WORK REQUEST:
In the listing below, find the line containing "(foldl_keeps State.power _" and the line containing "theorem State.halt_power (s". Repeat exactly those two lines and every line between them, nothing more.

[EXERCISE MATERIAL — start]

/-! What answering waiting limits and a Halt leave. -/

@[simp] theorem State.limitReplies_pending (s : State) : s.limitReplies.pending = s.pending :=
  (foldl_keeps State.pending _ (by intros; simp) _ _).trans rfl
@[simp] theorem State.limitReplies_plat (s : State) : s.limitReplies.plat = s.plat :=
  (foldl_keeps State.plat _ (by intros; simp) _ _).trans rfl
@[simp] theorem State.limitReplies_fuses (s : State) : s.limitReplies.fuses = s.fuses :=
  (foldl_keeps State.fuses _ (by intros; simp) _ _).trans rfl
@[simp] theorem State.limitReplies_cfg (s : State) : s.limitReplies.cfg = s.cfg :=
  (foldl_keeps State.cfg _ (by intros; simp) _ _).trans rfl
@[simp] theorem State.limitReplies_cairn (s : State) : s.limitReplies.cairn = s.cairn :=
  (foldl_keeps State.cairn _ (by intros; simp) _ _).trans rfl
@[simp] theorem State.limitReplies_time (s : State) : s.limitReplies.time = s.time :=
  (foldl_keeps State.time _ (by intros; simp) _ _).trans rfl
@[simp] theorem State.limitReplies_log (s : State) : s.limitReplies.log = s.log :=
  (foldl_keeps State.log _ (by intros; simp) _ _).trans rfl
@[simp] theorem State.limitReplies_logSeq (s : State) : s.limitReplies.logSeq = s.logSeq :=
  (foldl_keeps State.logSeq _ (by intros; simp) _ _).trans rfl
@[simp] theorem State.limitReplies_acts (s : State) : s.limitReplies.acts = s.acts :=
  (foldl_keeps State.acts _ (by intros; simp) _ _).trans rfl
@[simp] theorem State.limitReplies_actNum (s : State) : s.limitReplies.actNum = s.actNum :=
  (foldl_keeps State.actNum _ (by intros; simp) _ _).trans rfl
@[simp] theorem State.limitReplies_trapTail (s : State) : s.limitReplies.trapTail = s.trapTail :=
  (foldl_keeps State.trapTail _ (by intros; simp) _ _).trans rfl
@[simp] theorem State.limitReplies_trapHead (s : State) : s.limitReplies.trapHead = s.trapHead :=
  (foldl_keeps State.trapHead _ (by intros; simp) _ _).trans rfl
@[simp] theorem State.limitReplies_trapWait (s : State) : s.limitReplies.trapWait = s.trapWait :=
  (foldl_keeps State.trapWait _ (by intros; simp) _ _).trans rfl
@[simp] theorem State.limitReplies_streams (s : State) : s.limitReplies.streams = s.streams :=
  (foldl_keeps State.streams _ (by intros; simp) _ _).trans rfl
@[simp] theorem State.limitReplies_launches (s : State) : s.limitReplies.launches = s.launches :=
  (foldl_keeps State.launches _ (by intros; simp) _ _).trans rfl
@[simp] theorem State.limitReplies_launchNum (s : State) : s.limitReplies.launchNum = s.launchNum :=
  (foldl_keeps State.launchNum _ (by intros; simp) _ _).trans rfl
@[simp] theorem State.limitReplies_tiles (s : State) : s.limitReplies.tiles = s.tiles :=
  (foldl_keeps State.tiles _ (by intros; simp) _ _).trans rfl
@[simp] theorem State.limitReplies_heavy (s : State) : s.limitReplies.heavy = s.heavy :=
  (foldl_keeps State.heavy _ (by intros; simp) _ _).trans rfl
@[simp] theorem State.limitReplies_serial (s : State) : s.limitReplies.serial = s.serial :=
  (foldl_keeps State.serial _ (by intros; simp) _ _).trans rfl
@[simp] theorem State.limitReplies_landing (s : State) : s.limitReplies.landing = s.landing :=
  (foldl_keeps State.landing _ (by intros; simp) _ _).trans rfl
@[simp] theorem State.limitReplies_dram (s : State) : s.limitReplies.dram = s.dram :=
  (foldl_keeps State.dram _ (by intros; simp) _ _).trans rfl
@[simp] theorem State.limitReplies_reqs (s : State) : s.limitReplies.reqs = s.reqs :=
  (foldl_keeps State.reqs _ (by intros; simp) _ _).trans rfl
@[simp] theorem State.limitReplies_reqNum (s : State) : s.limitReplies.reqNum = s.reqNum :=
  (foldl_keeps State.reqNum _ (by intros; simp) _ _).trans rfl
@[simp] theorem State.limitReplies_ansNum (s : State) : s.limitReplies.ansNum = s.ansNum :=
  (foldl_keeps State.ansNum _ (by intros; simp) _ _).trans rfl
@[simp] theorem State.limitReplies_slices (s : State) : s.limitReplies.slices = s.slices :=
  (foldl_keeps State.slices _ (by intros; simp) _ _).trans rfl
@[simp] theorem State.limitReplies_msgs (s : State) : s.limitReplies.msgs = s.msgs :=
  (foldl_keeps State.msgs _ (by intros; simp) _ _).trans rfl
@[simp] theorem State.limitReplies_agents (s : State) : s.limitReplies.agents = s.agents :=
  (foldl_keeps State.agents _ (by intros; simp) _ _).trans rfl
@[simp] theorem State.limitReplies_dead (s : State) : s.limitReplies.dead = s.dead :=
  (foldl_keeps State.dead _ (by intros; simp) _ _).trans rfl
@[simp] theorem State.limitReplies_notices (s : State) : s.limitReplies.notices = s.notices :=
  (foldl_keeps State.notices _ (by intros; simp) _ _).trans rfl
@[simp] theorem State.limitReplies_rejoin (s : State) : s.limitReplies.rejoin = s.rejoin :=
  (foldl_keeps State.rejoin _ (by intros; simp) _ _).trans rfl
@[simp] theorem State.limitReplies_reclaimed (s : State) : s.limitReplies.reclaimed = s.reclaimed :=
  (foldl_keeps State.reclaimed _ (by intros; simp) _ _).trans rfl
@[simp] theorem State.limitReplies_beats (s : State) : s.limitReplies.beats = s.beats :=
  (foldl_keeps State.beats _ (by intros; simp) _ _).trans rfl
@[simp] theorem State.limitReplies_host (s : State) : s.limitReplies.host = s.host :=
  (foldl_keeps State.host _ (by intros; simp) _ _).trans rfl
@[simp] theorem State.limitReplies_hostBusy (s : State) : s.limitReplies.hostBusy = s.hostBusy :=
  (foldl_keeps State.hostBusy _ (by intros; simp) _ _).trans rfl
@[simp] theorem State.limitReplies_hostQ (s : State) : s.limitReplies.hostQ = s.hostQ :=
  (foldl_keeps State.hostQ _ (by intros; simp) _ _).trans rfl
@[simp] theorem State.limitReplies_snoopQ (s : State) : s.limitReplies.snoopQ = s.snoopQ :=
  (foldl_keeps State.snoopQ _ (by intros; simp) _ _).trans rfl
@[simp] theorem State.limitReplies_snoopIn (s : State) : s.limitReplies.snoopIn = s.snoopIn :=
  (foldl_keeps State.snoopIn _ (by intros; simp) _ _).trans rfl
@[simp] theorem State.limitReplies_hostOut (s : State) : s.limitReplies.hostOut = s.hostOut :=
  (foldl_keeps State.hostOut _ (by intros; simp) _ _).trans rfl
@[simp] theorem State.limitReplies_xlt (s : State) : s.limitReplies.xlt = s.xlt :=
  (foldl_keeps State.xlt _ (by intros; simp) _ _).trans rfl
@[simp] theorem State.limitReplies_chans (s : State) : s.limitReplies.chans = s.chans :=
  (foldl_keeps State.chans _ (by intros; simp) _ _).trans rfl
@[simp] theorem State.limitReplies_remap (s : State) : s.limitReplies.remap = s.remap :=
  (foldl_keeps State.remap _ (by intros; simp) _ _).trans rfl
@[simp] theorem State.limitReplies_hbm (s : State) : s.limitReplies.hbm = s.hbm :=
  (foldl_keeps State.hbm _ (by intros; simp) _ _).trans rfl
@[simp] theorem State.limitReplies_tmax (s : State) : s.limitReplies.tmax = s.tmax :=
  (foldl_keeps State.tmax _ (by intros; simp) _ _).trans rfl
@[simp] theorem State.limitReplies_cols (s : State) : s.limitReplies.cols = s.cols :=
  (foldl_keeps State.cols _ (by intros; simp) _ _).trans rfl
@[simp] theorem State.limitReplies_tokens (s : State) : s.limitReplies.tokens = s.tokens :=
  (foldl_keeps State.tokens _ (by intros; simp) _ _).trans rfl
@[simp] theorem State.limitReplies_held (s : State) : s.limitReplies.held = s.held :=
  (foldl_keeps State.held _ (by intros; simp) _ _).trans rfl
@[simp] theorem State.limitReplies_asks (s : State) : s.limitReplies.asks = s.asks :=
  (foldl_keeps State.asks _ (by intros; simp) _ _).trans rfl
@[simp] theorem State.limitReplies_colSat (s : State) : s.limitReplies.colSat = s.colSat :=
  (foldl_keeps State.colSat _ (by intros; simp) _ _).trans rfl
@[simp] theorem State.limitReplies_links (s : State) : s.limitReplies.links = s.links :=
  (foldl_keeps State.links _ (by intros; simp) _ _).trans rfl
@[simp] theorem State.limitReplies_rdgRoute (s : State) : s.limitReplies.rdgRoute = s.rdgRoute :=
  (foldl_keeps State.rdgRoute _ (by intros; simp) _ _).trans rfl
@[simp] theorem State.limitReplies_rdgWin (s : State) : s.limitReplies.rdgWin = s.rdgWin :=
  (foldl_keeps State.rdgWin _ (by intros; simp) _ _).trans rfl
@[simp] theorem State.limitReplies_plans (s : State) : s.limitReplies.plans = s.plans :=
  (foldl_keeps State.plans _ (by intros; simp) _ _).trans rfl
@[simp] theorem State.limitReplies_holds (s : State) : s.limitReplies.holds = s.holds :=
  (foldl_keeps State.holds _ (by intros; simp) _ _).trans rfl
@[simp] theorem State.limitReplies_chunkOut (s : State) : s.limitReplies.chunkOut = s.chunkOut :=
  (foldl_keeps State.chunkOut _ (by intros; simp) _ _).trans rfl
@[simp] theorem State.limitReplies_chunkRsp (s : State) : s.limitReplies.chunkRsp = s.chunkRsp :=
  (foldl_keeps State.chunkRsp _ (by intros; simp) _ _).trans rfl
@[simp] theorem State.limitReplies_bcasts (s : State) : s.limitReplies.bcasts = s.bcasts :=
  (foldl_keeps State.bcasts _ (by intros; simp) _ _).trans rfl
@[simp] theorem State.limitReplies_bcOut (s : State) : s.limitReplies.bcOut = s.bcOut :=
  (foldl_keeps State.bcOut _ (by intros; simp) _ _).trans rfl
@[simp] theorem State.limitReplies_starts (s : State) : s.limitReplies.starts = s.starts :=
  (foldl_keeps State.starts _ (by intros; simp) _ _).trans rfl
@[simp] theorem State.limitReplies_rdgIn (s : State) : s.limitReplies.rdgIn = s.rdgIn :=
  (foldl_keeps State.rdgIn _ (by intros; simp) _ _).trans rfl
@[simp] theorem State.limitReplies_rdgOut (s : State) : s.limitReplies.rdgOut = s.rdgOut :=
  (foldl_keeps State.rdgOut _ (by intros; simp) _ _).trans rfl
@[simp] theorem State.limitReplies_fb (s : State) : s.limitReplies.fb = s.fb :=
  (foldl_keeps State.fb _ (by intros; simp) _ _).trans rfl
@[simp] theorem State.limitReplies_cores (s : State) : s.limitReplies.cores = s.cores :=
  (foldl_keeps State.cores _ (by intros; simp) _ _).trans rfl
@[simp] theorem State.limitReplies_dbgUnit (s : State) : s.limitReplies.dbgUnit = s.dbgUnit :=
  (foldl_keeps State.dbgUnit _ (by intros; simp) _ _).trans rfl
@[simp] theorem State.limitReplies_jtag (s : State) : s.limitReplies.jtag = s.jtag :=
  (foldl_keeps State.jtag _ (by intros; simp) _ _).trans rfl
@[simp] theorem State.limitReplies_fresh (s : State) : s.limitReplies.fresh = s.fresh :=
  (foldl_keeps State.fresh _ (by intros; simp) _ _).trans rfl

@[simp] theorem State.limitReplies_power (s : State) : s.limitReplies.power = { s.power with limitPorts := [] } :=
  (foldl_keeps State.power _ (by intros; simp) _ _).trans rfl

/-- A Halt from another state sets PSTATE and LASTH, keeps the state it came from, and leaves no limit unanswered. -/
theorem State.halt_power (s : State) (c : Nat) (h : s.power.pstate ≠ 3) :
    (s.halt c).power = { s.power with pstate := 3, before := s.power.pstate, lasth := c, coolLow := false, limitPorts := [] } := by
  unfold State.halt
  rw [if_neg h]
  simp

[EXERCISE MATERIAL — finish]

RESPONSE TO THIS TASK:
  (foldl_keeps State.power _ (by intros; simp) _ _).trans rfl

/-- A Halt from another state sets PSTATE and LASTH, keeps the state it came from, and leaves no limit unanswered. -/
theorem State.halt_power (s : State) (c : Nat) (h : s.power.pstate ≠ 3) :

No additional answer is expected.